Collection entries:
-- ==== Sys2Proof/Machine/BitOp.lean ====
section
/-! DEFINITION. The meanings of the bit test, reset and set (spec/44_rotate_shift_bitop.md R262 to R267). -/

namespace Sys2Proof.Machine

/-- BIT: Zero is the complement of the bit, Carry is kept, the operand is not written (R262, R263). -/
def testBit (bit : Nat) (t : Target) (s : State) : State :=
  let v := s.readTarget t
  v.2.setFlags (!v.1.getLsbD bit) false true v.2.fC

/-- RES: `v & ~(1 << b)` written back, even when the bit was 0 already; no flag written (R264, R265). -/
def resetBit (bit : Nat) (t : Target) (s : State) : State :=
  let v := s.readTarget t
  v.2.writeTarget t (v.1 &&& ~~~(1#8 <<< bit))

/-- SET: `v | (1 << b)` written back, even when the bit was 1 already; no flag written (R266, R267). -/
def setBit (bit : Nat) (t : Target) (s : State) : State :=
  let v := s.readTarget t
  v.2.writeTarget t (v.1 ||| (1#8 <<< bit))

/-- `BIT 0,B` (R262). -/
def execBit_0_B (s : State) : Result := .next ((testBit 0 (.reg .b) s).took (s.extendedCost 0x40#8))

/-- `BIT 0,C` (R262). -/
def execBit_0_C (s : State) : Result := .next ((testBit 0 (.reg .c) s).took (s.extendedCost 0x41#8))

/-- `BIT 0,D` (R262). -/
def execBit_0_D (s : State) : Result := .next ((testBit 0 (.reg .d) s).took (s.extendedCost 0x42#8))

/-- `BIT 0,E` (R262). -/
def execBit_0_E (s : State) : Result := .next ((testBit 0 (.reg .e) s).took (s.extendedCost 0x43#8))

/-- `BIT 0,H` (R262). -/
def execBit_0_H (s : State) : Result := .next ((testBit 0 (.reg .h) s).took (s.extendedCost 0x44#8))

/-- `BIT 0,L` (R262). -/
def execBit_0_L (s : State) : Result := .next ((testBit 0 (.reg .l) s).took (s.extendedCost 0x45#8))

/-- `BIT 0,(HL)` (R263). -/
def execBit_0_atHL (s : State) : Result := .next ((testBit 0 .atHL s).took (s.extendedCost 0x46#8))

/-- `BIT 0,A` (R262). -/
def execBit_0_A (s : State) : Result := .next ((testBit 0 (.reg .a) s).took (s.extendedCost 0x47#8))

/-- `BIT 1,B` (R262). -/
def execBit_1_B (s : State) : Result := .next ((testBit 1 (.reg .b) s).took (s.extendedCost 0x48#8))

/-- `BIT 1,C` (R262). -/
def execBit_1_C (s : State) : Result := .next ((testBit 1 (.reg .c) s).took (s.extendedCost 0x49#8))

/-- `BIT 1,D` (R262). -/
def execBit_1_D (s : State) : Result := .next ((testBit 1 (.reg .d) s).took (s.extendedCost 0x4A#8))

/-- `BIT 1,E` (R262). -/
def execBit_1_E (s : State) : Result := .next ((testBit 1 (.reg .e) s).took (s.extendedCost 0x4B#8))

/-- `BIT 1,H` (R262). -/
def execBit_1_H (s : State) : Result := .next ((testBit 1 (.reg .h) s).took (s.extendedCost 0x4C#8))

/-- `BIT 1,L` (R262). -/
def execBit_1_L (s : State) : Result := .next ((testBit 1 (.reg .l) s).took (s.extendedCost 0x4D#8))

/-- `BIT 1,(HL)` (R263). -/
def execBit_1_atHL (s : State) : Result := .next ((testBit 1 .atHL s).took (s.extendedCost 0x4E#8))

/-- `BIT 1,A` (R262). -/
def execBit_1_A (s : State) : Result := .next ((testBit 1 (.reg .a) s).took (s.extendedCost 0x4F#8))

/-- `BIT 2,B` (R262). -/
def execBit_2_B (s : State) : Result := .next ((testBit 2 (.reg .b) s).took (s.extendedCost 0x50#8))

/-- `BIT 2,C` (R262). -/
def execBit_2_C (s : State) : Result := .next ((testBit 2 (.reg .c) s).took (s.extendedCost 0x51#8))

/-- `BIT 2,D` (R262). -/
def execBit_2_D (s : State) : Result := .next ((testBit 2 (.reg .d) s).took (s.extendedCost 0x52#8))

/-- `BIT 2,E` (R262). -/
def execBit_2_E (s : State) : Result := .next ((testBit 2 (.reg .e) s).took (s.extendedCost 0x53#8))

/-- `BIT 2,H` (R262). -/
def execBit_2_H (s : State) : Result := .next ((testBit 2 (.reg .h) s).took (s.extendedCost 0x54#8))

/-- `BIT 2,L` (R262). -/
def execBit_2_L (s : State) : Result := .next ((testBit 2 (.reg .l) s).took (s.extendedCost 0x55#8))

/-- `BIT 2,(HL)` (R263). -/
def execBit_2_atHL (s : State) : Result := .next ((testBit 2 .atHL s).took (s.extendedCost 0x56#8))

/-- `BIT 2,A` (R262). -/
def execBit_2_A (s : State) : Result := .next ((testBit 2 (.reg .a) s).took (s.extendedCost 0x57#8))

/-- `BIT 3,B` (R262). -/
def execBit_3_B (s : State) : Result := .next ((testBit 3 (.reg .b) s).took (s.extendedCost 0x58#8))

/-- `BIT 3,C` (R262). -/
def execBit_3_C (s : State) : Result := .next ((testBit 3 (.reg .c) s).took (s.extendedCost 0x59#8))

/-- `BIT 3,D` (R262). -/
def execBit_3_D (s : State) : Result := .next ((testBit 3 (.reg .d) s).took (s.extendedCost 0x5A#8))

/-- `BIT 3,E` (R262). -/
def execBit_3_E (s : State) : Result := .next ((testBit 3 (.reg .e) s).took (s.extendedCost 0x5B#8))

/-- `BIT 3,H` (R262). -/
def execBit_3_H (s : State) : Result := .next ((testBit 3 (.reg .h) s).took (s.extendedCost 0x5C#8))

/-- `BIT 3,L` (R262). -/
def execBit_3_L (s : State) : Result := .next ((testBit 3 (.reg .l) s).took (s.extendedCost 0x5D#8))

/-- `BIT 3,(HL)` (R263). -/
def execBit_3_atHL (s : State) : Result := .next ((testBit 3 .atHL s).took (s.extendedCost 0x5E#8))

/-- `BIT 3,A` (R262). -/
def execBit_3_A (s : State) : Result := .next ((testBit 3 (.reg .a) s).took (s.extendedCost 0x5F#8))

/-- `BIT 4,B` (R262). -/
def execBit_4_B (s : State) : Result := .next ((testBit 4 (.reg .b) s).took (s.extendedCost 0x60#8))

/-- `BIT 4,C` (R262). -/
def execBit_4_C (s : State) : Result := .next ((testBit 4 (.reg .c) s).took (s.extendedCost 0x61#8))

/-- `BIT 4,D` (R262). -/
def execBit_4_D (s : State) : Result := .next ((testBit 4 (.reg .d) s).took (s.extendedCost 0x62#8))

/-- `BIT 4,E` (R262). -/
def execBit_4_E (s : State) : Result := .next ((testBit 4 (.reg .e) s).took (s.extendedCost 0x63#8))

/-- `BIT 4,H` (R262). -/
def execBit_4_H (s : State) : Result := .next ((testBit 4 (.reg .h) s).took (s.extendedCost 0x64#8))

/-- `BIT 4,L` (R262). -/
def execBit_4_L (s : State) : Result := .next ((testBit 4 (.reg .l) s).took (s.extendedCost 0x65#8))

/-- `BIT 4,(HL)` (R263). -/
def execBit_4_atHL (s : State) : Result := .next ((testBit 4 .atHL s).took (s.extendedCost 0x66#8))

/-- `BIT 4,A` (R262). -/
def execBit_4_A (s : State) : Result := .next ((testBit 4 (.reg .a) s).took (s.extendedCost 0x67#8))

/-- `BIT 5,B` (R262). -/
def execBit_5_B (s : State) : Result := .next ((testBit 5 (.reg .b) s).took (s.extendedCost 0x68#8))

/-- `BIT 5,C` (R262). -/
def execBit_5_C (s : State) : Result := .next ((testBit 5 (.reg .c) s).took (s.extendedCost 0x69#8))

/-- `BIT 5,D` (R262). -/
def execBit_5_D (s : State) : Result := .next ((testBit 5 (.reg .d) s).took (s.extendedCost 0x6A#8))

/-- `BIT 5,E` (R262). -/
def execBit_5_E (s : State) : Result := .next ((testBit 5 (.reg .e) s).took (s.extendedCost 0x6B#8))

/-- `BIT 5,H` (R262). -/
def execBit_5_H (s : State) : Result := .next ((testBit 5 (.reg .h) s).took (s.extendedCost 0x6C#8))

/-- `BIT 5,L` (R262). -/
def execBit_5_L (s : State) : Result := .next ((testBit 5 (.reg .l) s).took (s.extendedCost 0x6D#8))

/-- `BIT 5,(HL)` (R263). -/
def execBit_5_atHL (s : State) : Result := .next ((testBit 5 .atHL s).took (s.extendedCost 0x6E#8))

/-- `BIT 5,A` (R262). -/
def execBit_5_A (s : State) : Result := .next ((testBit 5 (.reg .a) s).took (s.extendedCost 0x6F#8))

/-- `BIT 6,B` (R262). -/
def execBit_6_B (s : State) : Result := .next ((testBit 6 (.reg .b) s).took (s.extendedCost 0x70#8))

/-- `BIT 6,C` (R262). -/
def execBit_6_C (s : State) : Result := .next ((testBit 6 (.reg .c) s).took (s.extendedCost 0x71#8))

/-- `BIT 6,D` (R262). -/
def execBit_6_D (s : State) : Result := .next ((testBit 6 (.reg .d) s).took (s.extendedCost 0x72#8))

/-- `BIT 6,E` (R262). -/
def execBit_6_E (s : State) : Result := .next ((testBit 6 (.reg .e) s).took (s.extendedCost 0x73#8))

/-- `BIT 6,H` (R262). -/
def execBit_6_H (s : State) : Result := .next ((testBit 6 (.reg .h) s).took (s.extendedCost 0x74#8))

/-- `BIT 6,L` (R262). -/
def execBit_6_L (s : State) : Result := .next ((testBit 6 (.reg .l) s).took (s.extendedCost 0x75#8))

/-- `BIT 6,(HL)` (R263). -/
def execBit_6_atHL (s : State) : Result := .next ((testBit 6 .atHL s).took (s.extendedCost 0x76#8))

/-- `BIT 6,A` (R262). -/
def execBit_6_A (s : State) : Result := .next ((testBit 6 (.reg .a) s).took (s.extendedCost 0x77#8))

/-- `BIT 7,B` (R262). -/
def execBit_7_B (s : State) : Result := .next ((testBit 7 (.reg .b) s).took (s.extendedCost 0x78#8))

/-- `BIT 7,C` (R262). -/
def execBit_7_C (s : State) : Result := .next ((testBit 7 (.reg .c) s).took (s.extendedCost 0x79#8))

/-- `BIT 7,D` (R262). -/
def execBit_7_D (s : State) : Result := .next ((testBit 7 (.reg .d) s).took (s.extendedCost 0x7A#8))

/-- `BIT 7,E` (R262). -/
def execBit_7_E (s : State) : Result := .next ((testBit 7 (.reg .e) s).took (s.extendedCost 0x7B#8))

◆ Task goal: If a line of the data above contains "Machine", copy it out.

◆ Finished exercise:
-- ==== Sys2Proof/Machine/BitOp.lean ====
namespace Sys2Proof.Machine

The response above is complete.